[[ Material for this exercise open ]]
/-- A die's copy of a line is brought to the home's value (R270): nothing it shows later is older. -/
def State.refreshLine (s : State) (d line : Nat) (v : Shown) : State :=
  let die := s.die d
  match Tbl.get none die.lines line, v.stamps with
  | some _, [w] => s.setDie d { die with lines := Tbl.set none die.lines line (some ⟨v.data, w.1, w.2, v.rels⟩),
                                         notices := die.notices.filter (fun n => decide (n.line ≠ line)) }
  | _, _ => s

/-- The pieces of one line, as a byte mask and data within the line. -/
def lineImage (ps : List Piece) (val : Nat) : Nat × Nat :=
  ps.foldl (fun (acc : Nat × Nat) p =>
    let o := (match p.loc with | .tess _ o => o | .mem a _ => a) % 64
    let m := (2 ^ p.len - 1) * 2 ^ o
    (acc.1 ||| m, mergeLine acc.2 m (val / 256 ^ p.pos % 256 ^ p.len * 256 ^ o))) (0, 0)

/-- The bytes of a line that pieces take, at their places in the value. -/
def lineBytes (ps : List Piece) (line : Nat) : Nat :=
  ps.foldl (fun acc p =>
    let o := (match p.loc with | .tess _ o => o | .mem a _ => a) % 64
    acc + line / 256 ^ o % 256 ^ p.len * 256 ^ p.pos) 0

/-- The strand's context whose gang and gang tile an access of context `cx` counts for: in SVC the served one (R388). -/
def Core.strandOf (k : Core) (cx : CtxId) : Ctx := k.ctx (if cx = .svc then k.servedId else cx)

/-- What an access of a context comes after perform first: for a store or an atomic everything the context must keep
before it, for every observer (R271), and for a release at scope `sc` of bundle `n` of an agent on die `d` all it has made
or read before, for the observers within the scope (R268, R284). -/
def State.beforeStore (s : State) (x str : Ctx) (d n : Nat) (scope : Option Nat) : State :=
  let s := s.bringAll x.must
  match scope with
  | none => s
  | some sc => let w := s.actual sc str.gang str.gtile; s.bring w (reachOf w d) (x.knownBefore n)

/-- The marks of a write of a context, of bundle `n`: the FENCEs before it, and its own release (R284, R286). -/
def relMarks (x str : Ctx) (n : Nat) (scope : Option Nat) (extra : List (Nat × Nat)) : List Rel :=
  match scope with
  | none => x.released
  | some sc => ⟨sc, str.gang, str.gtile, (x.knownBefore n ++ extra).dedup, false, false⟩ :: x.released

/-- The mark that a C1 store leaves for the observers of its die: the context's C1 stores before it (R274 note 3). -/
def State.storeMark (s : State) (x str : Ctx) (n : Nat) : List Rel :=
  let l := s.prune (((x.notes.filter (fun e => decide (e.cls = 2) && decide (e.bundle < n))).map (·.stamp)))
  if l.isEmpty then [] else [⟨3, str.gang, str.gtile, l, false, true⟩]

/-! ### STRLs that run ahead of their context's earlier accesses (R274) -/

/-- The STRL of the record has nothing of its context before it any more that is yet to perform. -/
def State.ripe (s : State) (u : Unripe) : Bool := !(s.core u.core).earlierOpen u.cx u.bundle

/-- A STRL that has performed is not yet to be seen within its scope, where the access's context is or may bring it: the
access waits when it reads or writes its line as an LDA or from within the scope, when it comes after it, or when it
releases what has read it (R271, R274, R284). -/
def State.veils (s : State) (u : Unripe) (c : Nat) (a : Access) : Bool :=
  let x := s.ctxAt c a.cx
  let str := (s.core c).strandOf a.cx
  let line := ((a.pieces.head?).map (·.loc.line)).getD (0, 0)
  !(decide (u.core = c) && u.cx == a.cx) && !s.ripe u
    && ((u.line == line && ((!a.op.isStore && a.scope.isSome) || inScope u.scope u.gang u.tile str.gang str.gtile))
      || x.must.contains u.stamp || (a.releases && x.seen.contains u.stamp))

/-- A STRL may run ahead of its context's earlier accesses (R274): its scope leaves observers out, and those accesses are
plain ones that no other such STRL holds up. Within the scope it is seen when they have performed; on another tile's
tessera only outside the scope. -/
def State.mayLead (s : State) (c : Nat) (a : Access) : Bool :=
  let k := s.core c
  let str := k.strandOf a.cx
  let sc := s.actual (a.scope.getD 7) str.gang str.gtile
  decide (sc ≤ 4) && !isControl c
    && a.pieces.all (fun p => match p.loc with
      | .tess tc _ => !inScope sc str.gang str.gtile (s.core tc).cb0.gang (s.core tc).cb0.gtile
          && !inScope sc str.gang str.gtile (s.core tc).cb1.gang (s.core tc).cb1.gtile
      | .mem pa _ => !isBell pa)
    && k.accs.all (fun b => !(b.cx == a.cx && decide (b.bundle < a.bundle))
      || (b.scope.isNone && !s.unripe.any (fun u => s.veils u c b)
        && (match b.op with | .kstat _ _ => false | .steer _ _ _ => false | _ => true)))

/-- A mark with the writes `ws` added when it is that of the STRL of the record. -/
def Rel.ripened (u : Unripe) (ws : List (Nat × Nat)) (r : Rel) : Rel :=
  if !r.fence && !r.plain && r.scope == u.scope && r.gang == u.gang && r.tile == u.tile && r.deps.contains u.stamp then
    { r with deps := (r.deps ++ ws).dedup }
  else r

/-- Every mark of the part changed by `f`. -/
def State.mapMarks (s : State) (f : Rel → Rel) : State :=
  let t := fun (l : Tbl (List Rel)) => l.map (fun e => (e.1, e.2.map f))
  { s with rel := t s.rel,
           dies := Tbl.mapVals {} (fun (d : Die) => { d with
             lines := d.lines.map (fun e => (e.1, e.2.map (fun (l : CLine) => { l with rels := t l.rels }))),
             buffer := d.buffer.map (fun b => { b with rels := t b.rels }),
             notices := d.notices.map (fun n => { n with rels := t n.rels }) }) s.dies }

/-- The STRLs that have nothing before them any more are seen within their scopes, after what they come after (R284). -/
def State.ripen (s : State) : State :=
  s.unripe.foldl (fun (s : State) u =>
    if !s.ripe u then s
    else
      let ws := (s.ctxAt u.core u.cx).knownBefore u.bundle
      let s : State := { s with unripe := s.unripe.filter (fun v => !(v == u)) }
      (s.bring u.scope (reachOf u.scope (dieOf u.core)) ws).mapMarks (Rel.ripened u ws)) s

/-- The marks of an atomic's write: those of the releases that an unbroken run of atomics leads back to, and the FENCEs
before it (R284, R286). -/
def atomicMarks (old : List Rel) (x : Ctx) : List Rel := old.filter (fun r => !r.fence) ++ x.released

/-- A read of FENCE class `cls` of bundle `n` returns a write of these marks, with the stamps `ws` of the line: any read
takes on the FENCEs it may synchronise with (R286) and what comes before the write (R271); an LDA comes before every later
access, with the write, and with what the releases come after (R274, R284). -/
def Ctx.took (x str : Ctx) (cls n : Nat) (scope : Option Nat) (rs : List Rel) (ws : List (Nat × Nat)) : Ctx :=
  let x := (x.hear rs).note cls n (ws ++ carried rs str.gang str.gtile)
  match scope with
  | none => x
  | some sc => x.acquire (ws.filter (fun w => decide (w.2 ≠ 0)) ++ acquired rs sc str.gang str.gtile)
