/-- The crypto packet breaks a rule of R340, but for its key slot, which is judged as the operation runs. -/
def crypBad (pk : List Byte) : Bool :=
  let opc := leAt pk 1 1
  let sp := leAt pk 3 1
  leAt pk 0 1 != 5 || decide (2 < opc) || decide (63 < leAt pk 2 1) || (opc == 2 && leAt pk 2 1 != 0)
    || !(sp == 0 || sp == 1 || sp == 16 || sp == 17) || (opc != 2 && decide (leAt pk 4 4 % 64 ≠ 0))
    || decide (leAt pk 16 8 % 64 ≠ 0) || leAt pk 32 32 != 0

/-- CRYP (R340): an illegal instruction but on a control core (R69, R325). -/
def execCryp (un : CUnit) (h : Hdr) (k : BitVec 4) (a : BitVec 5) (p : BitVec 2) (d : BitVec 1) (q : BitVec 4)
    (c : BitVec 1) (s : State) : Out :=
  if !isControl s.focus then s.raise 1 1 (cnum un) (s.slotWord (cnum un))
  else s.whenOn h fun s =>
    s.packet un h k (s.me.s a.toNat) (fun _ => 0) fun pk s =>
      if s.chFull 7 then s.hold 7
      else
        let pred := if c = 1 then s.me.k q.toNat else 0
        let wrong := crypBad pk
        let bad := if s.predBad pred then 6 else if wrong then 1 else 0
        let hs := s.me.halves h.land.toNat
        let dst := leAt pk 16 8
        let len := if leAt pk 1 1 = 2 then 64 else leAt pk 4 4
        let hit := !wrong && leAt pk 3 1 / 16 == 1 && inHalves hs (fun lo hi => decide (dst < hi) && decide (lo < dst + len))
        s.escape.createOp h k (d == 1)
          { token := 0, ch := 7, cx := s.cx, kind := .cryp, pri := p.toNat, packet := pk, pred := pred, bad := bad,
            halves := hs, due := s.dueOf h.land.toNat hit }

/-- KJOIN (R289, R341). -/
def execKjoin (un : CUnit) (h : Hdr) (k : BitVec 4) (a : BitVec 5) (p : BitVec 2) (d : BitVec 1) (q : BitVec 4)
    (c : BitVec 1) (s : State) : Out :=
  s.whenOn h fun s =>
    let v := (s.me.s a.toNat).toNat
    let ch := v / 256 % 8
    let pred := if c = 1 then s.me.k q.toNat else 0
    let wrong := 2 ^ 11 ≤ v ∨ v % 256 = 0 ∨ (ch = 7 ∧ !isControl s.focus)
    if !decide wrong && s.chFull ch then s.hold 7
    else s.dest (keyK k.toNat) h.land.toNat (decide (0 < h.land.toNat)) fun s =>
      if wrong then s.raise 6 7 (cnum un) 0
      else s.createOp h k (d == 1)
        { token := 0, ch := ch, cx := s.cx, kind := .kjoin, pri := p.toNat, pred := pred, mask := v % 256,
          bad := if s.predBad pred then 6 else 0 }

end Sys2Proof.Machine
end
[[ Material for this exercise closed ]]
Task objective:
Every line from the one containing "(R69, R325). -/" to the end of the entries must be set down exactly, with none omitted and none added.

Result of the task:
/-- CRYP (R340): an illegal instruction but on a control core (R69, R325). -/
def execCryp (un : CUnit) (h : Hdr) (k : BitVec 4) (a : BitVec 5) (p : BitVec 2) (d : BitVec 1) (q : BitVec 4)
    (c : BitVec 1) (s : State) : Out :=
  if !isControl s.focus then s.raise 1 1 (cnum un) (s.slotWord (cnum un))
  else s.whenOn h fun s =>
    s.packet un h k (s.me.s a.toNat) (fun _ => 0) fun pk s =>
      if s.chFull 7 then s.hold 7
      else
        let pred := if c = 1 then s.me.k q.toNat else 0
        let wrong := crypBad pk
        let bad := if s.predBad pred then 6 else if wrong then 1 else 0
        let hs := s.me.halves h.land.toNat
        let dst := leAt pk 16 8
        let len := if leAt pk 1 1 = 2 then 64 else leAt pk 4 4
        let hit := !wrong && leAt pk 3 1 / 16 == 1 && inHalves hs (fun lo hi => decide (dst < hi) && decide (lo < dst + len))
        s.escape.createOp h k (d == 1)
          { token := 0, ch := 7, cx := s.cx, kind := .cryp, pri := p.toNat, packet := pk, pred := pred, bad := bad,
            halves := hs, due := s.dueOf h.land.toNat hit }

/-- KJOIN (R289, R341). -/
def execKjoin (un : CUnit) (h : Hdr) (k : BitVec 4) (a : BitVec 5) (p : BitVec 2) (d : BitVec 1) (q : BitVec 4)
    (c : BitVec 1) (s : State) : Out :=
  s.whenOn h fun s =>
    let v := (s.me.s a.toNat).toNat
    let ch := v / 256 % 8
    let pred := if c = 1 then s.me.k q.toNat else 0
    let wrong := 2 ^ 11 ≤ v ∨ v % 256 = 0 ∨ (ch = 7 ∧ !isControl s.focus)
    if !decide wrong && s.chFull ch then s.hold 7
    else s.dest (keyK k.toNat) h.land.toNat (decide (0 < h.land.toNat)) fun s =>
      if wrong then s.raise 6 7 (cnum un) 0
      else s.createOp h k (d == 1)
        { token := 0, ch := ch, cx := s.cx, kind := .kjoin, pri := p.toNat, pred := pred, mask := v % 256,
          bad := if s.predBad pred then 6 else 0 }

end Sys2Proof.Machine
end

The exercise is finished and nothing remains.